From The Horse's Mouth: Lindsey Mills on Stonefruit

Stonefruit

Stonefruit


A fifth-generation Floridian, Lindsey Mills sings alternately of the swamp and the suburbs. She grew up ten minutes from the beach with jazz musician parents and a professional studio in the garage. By sixteen, Mills was playing her quirky originals on acoustic guitar at DIY punk shows. Upon graduating high school, she had recorded and self-released an LP-CD (lady lady, friends and family—2007) and an EP-CD, (Fruit n’ Feet—2008).
Mills went to college in Gainesville, FL, and began playing with a band. Though her roots are as tangled as the mangroves, her supple voice and evocative lyrics cut through to create a driving folk-pop hybrid. Her upcoming album, Stonefruit is the coalescence of three years of songwriting, and Mills’ first full-length, full-band release.
Mills has released her new album Stonefruit as a name-your-price download on Bandcamp. A physical release will follow right around FEST 12 time via Jeremy Records.
Ghettoblaster recently caught up with Mills to discuss the album.  This is what she said.

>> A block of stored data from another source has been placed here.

/-- LED_FAULT_DETECT: the condition has held T_DET. In matrix mode `row` names the slot. -/
def ledFault (c : Nat) (short : Bool) (row : Nat) (s : State) : State :=
  if 16 ≤ c then s
  else if matrixOn s then
    if segmentNs s row c = 0 || segmentNs s row c < 1000 * tDet s c || 16 ≤ row then s
    else if short then
      (if (ledOf s c).short then s else raise 0x7011 (natLE 1 c) (setLed c (fun l => { l with short := true }) s))
    else raise 0x7013 (natLE 1 row ++ natLE 1 c)
      (setMatrix (fun m => { m with segOpen := m.segOpen ||| BitVec.ofNat 256 (2 ^ (16 * row + c)) }) s)
  else if !checksNow s c || (ledOf s c).open_ || (ledOf s c).short then s
  else
    let s := setLed c (fun l => { l with open_ := !short, short := short, lit := false, diag := none }) s
    raise (if short then 0x7011 else 0x7010) (natLE 1 c) s

def execLedFaultDetect (t : Ns) (channel : Nat) (short : Bool) (row : Nat) (s : State) : Host.Outcome State Fault Refusal :=
  .next (ledFault channel short row (passTo t s))

/-- LED_FAULT_CLEAR (R446, R451). -/
def startLedFaultClear (r : Ref) (mask : Nat) (segments : Bool) (s : State) : State :=
  let s := (bitsOf 16 mask).foldl (fun s c => setLed c (fun l => { l with open_ := false, short := false }) s) s
  endWith r stDone (if segments then setMatrix (fun m => { m with segOpen := 0 }) s else s)

def execLedFaultClear (h : Hdr) (mask : Nat) (segments : Bool) (s : State) : Host.Outcome State Fault Refusal :=
  .next (postDescriptor (.ledFaultClear h mask segments) h 0x68 (startLedFaultClear h.ref mask segments) s)

/-- DIAG_PERIOD in ns. -/
def diagPeriod (s : State) (c : Nat) : Nat := 10000000 * ledF s c 0x0C 19 13

/-- A channel that has completed no diagnostic pulse within 4 × DIAG_PERIOD (R447). -/
def diagStarved (c : Nat) (s : State) : State :=
  match (ledOf s c).diagDone with
  | none => setLed c (fun l => { l with diagDone := some s.now }) s
  | some d =>
    if d + 4 * diagPeriod s c < s.now && !(ledOf s c).starvedEpisode then
      raise 0x7012 (natLE 1 c) (setLed c (fun l => { l with diagStarved := satInc l.diagStarved, starvedEpisode := true }) s)
    else s

/-- DIAG_PULSE: once per DIAG_PERIOD a channel that its own pulses do not check gets a pulse, unless an excluded window is near
(R447). -/
def diagPulse (c : Nat) (s : State) : State :=
  if 16 ≤ c || matrixOn s then s
  else
    let s := settleDiag c s
    let l := ledOf s c
    if 1000 * tDet s c ≤ pulseNs s c || s.power.safe || l.open_ || l.short || l.diag.isSome then s
    else
      let s := diagStarved c s
      let due := match l.diagLast with | some t => decide (t + diagPeriod s c ≤ s.now) | none => true
      if !due || exclIn s c (s.now - 20000) (s.now + diagNs s c + 20000) then s
      else setLed c (fun l => { l with diag := some (s.now, s.now + diagNs s c), diagLast := some s.now }) s

def execDiagPulse (t : Ns) (channel : Nat) (s : State) : Host.Outcome State Fault Refusal := .next (diagPulse channel (passTo t s))

/-! ### Colour feedback (R448) -/

/-- COLOR_TARGET. -/
def startColorTarget (r : Ref) (channel target : Nat) (s : State) : State :=
  if 16 ≤ channel then endWith r stParam s
  else endWith r stDone (bumpOverride 7 true (setCfgF (0x860014 + 0x100 * channel) 16 16 target s))

def execColorTarget (h : Hdr) (channel target : Nat) (s : State) : Host.Outcome State Fault Refusal :=
  .next (postDescriptor (.colorTarget h channel target) h 0x69 (startColorTarget h.ref channel target) s)

/-- A value that a sensor has sent, in the byte order of its BIG_ENDIAN. -/
def colourValue (sensor index : Nat) (bs : List Byte) : Nat :=
  if Config.colourBigEndian sensor then 256 * field bs (2 * index) 1 + field bs (2 * index + 1) 1 else field bs (2 * index) 2

/-- The new gain of a channel in units of 2⁻¹⁶ before the clamp; with a TARGET of 0 it is a free value (log 1). -/
def gainRaw (c m : Nat) (s : State) : Int × Nat × State :=
  let g := match (ledOf s c).gainNext with | some g => g.toNat | none => (ledOf s c).gain.toNat
  let target := ledF s c 0x14 16 16
  if target = 0 then
    let (n, s) := takeFree s
    (Config.freeInt n, 1, s)
  else (2 * g * target + ledF s c 0x18 0 16 * ((target : Int) - m), target, s)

When did you begin writing the material for your most recent album?  
I started writing Stonefruit during the summer of 2011 in Gainesville, FL. For the next year, I brought the acoustic bones of songs to my bandmates and they’d help me flesh out the instrumentation. The title track and “Moonhoney” were written the following summer when I moved to San Francisco.
What was the most difficult song to take from the initial writing stage through recording and mixing?  Why was it so troublesome?
“Hot Spot” was tough because it’s composed of four different parts with varying tempos and intensities. In January, I recorded my guitars and vocal tracks in my parents’ studio in south Florida, drums and bass in Gainesville. Then in February I moved to Brooklyn, where I was working with my band remotely to fill everything else in. Finally sent the whole thing to San Francisco for mixing. Sometimes the distance made conveying my ideas more difficult.
Which of the songs on the record is most different from your original concept for the song?
“Day of the Dead”. I wrote it as an elegy to my cat, and was still in mourning when I dreamt the scene the lyrics describe, so the first draft was slower and a lot more melancholy. The day my band and I jammed it, though, it morphed into the livelier version you hear on the record.
Did you have any guest musicians play or sing on the record?
The album features my dear friends and former bandmates who perform under the name Handmade, Amigo! We’ve been playing music in the same scene since we were teenagers in Jupiter, FL. The horns are all courtesy of Cassandra Wilcox and my recording engineer/stepdad Rich Switzer.
Who produced the record?  What input did that person have that changed the face of the record?
There was no official producer, but many voices contributed to the final product. My bandmates did much of the arranging. It was mixed and mastered by Roberto Pagano, a friend from my hometown whose work I’ve always loved. Without these folks, the album would have been largely acoustic, plus it’d sound a lot more lo-fi.
Is there an overarching concept behind your new album that ties the record together?
I tend to start a song with the intention of capturing a certain feeling or circumstance I’m experiencing, then I obsess about it until I feel it’s finished. So the record happened one song at a time, without much thought put into what it would eventually take shape as. But this project helped me grow a lot through a strange transitional time. I like to think of myself as a fruiting body, and it made sense to organize around that idea when some kind of pitted fruit was popping up in pretty much every song I wrote.
Have you begun playing these songs live and which songs have elicited the strongest reaction from your fans?
Yes! I got to play the songs live with my band in Florida on a few treasured occasions. While “Georgia” always gets a laugh because it’s obviously a love song for a cat, several people have also told me it brought them to tears.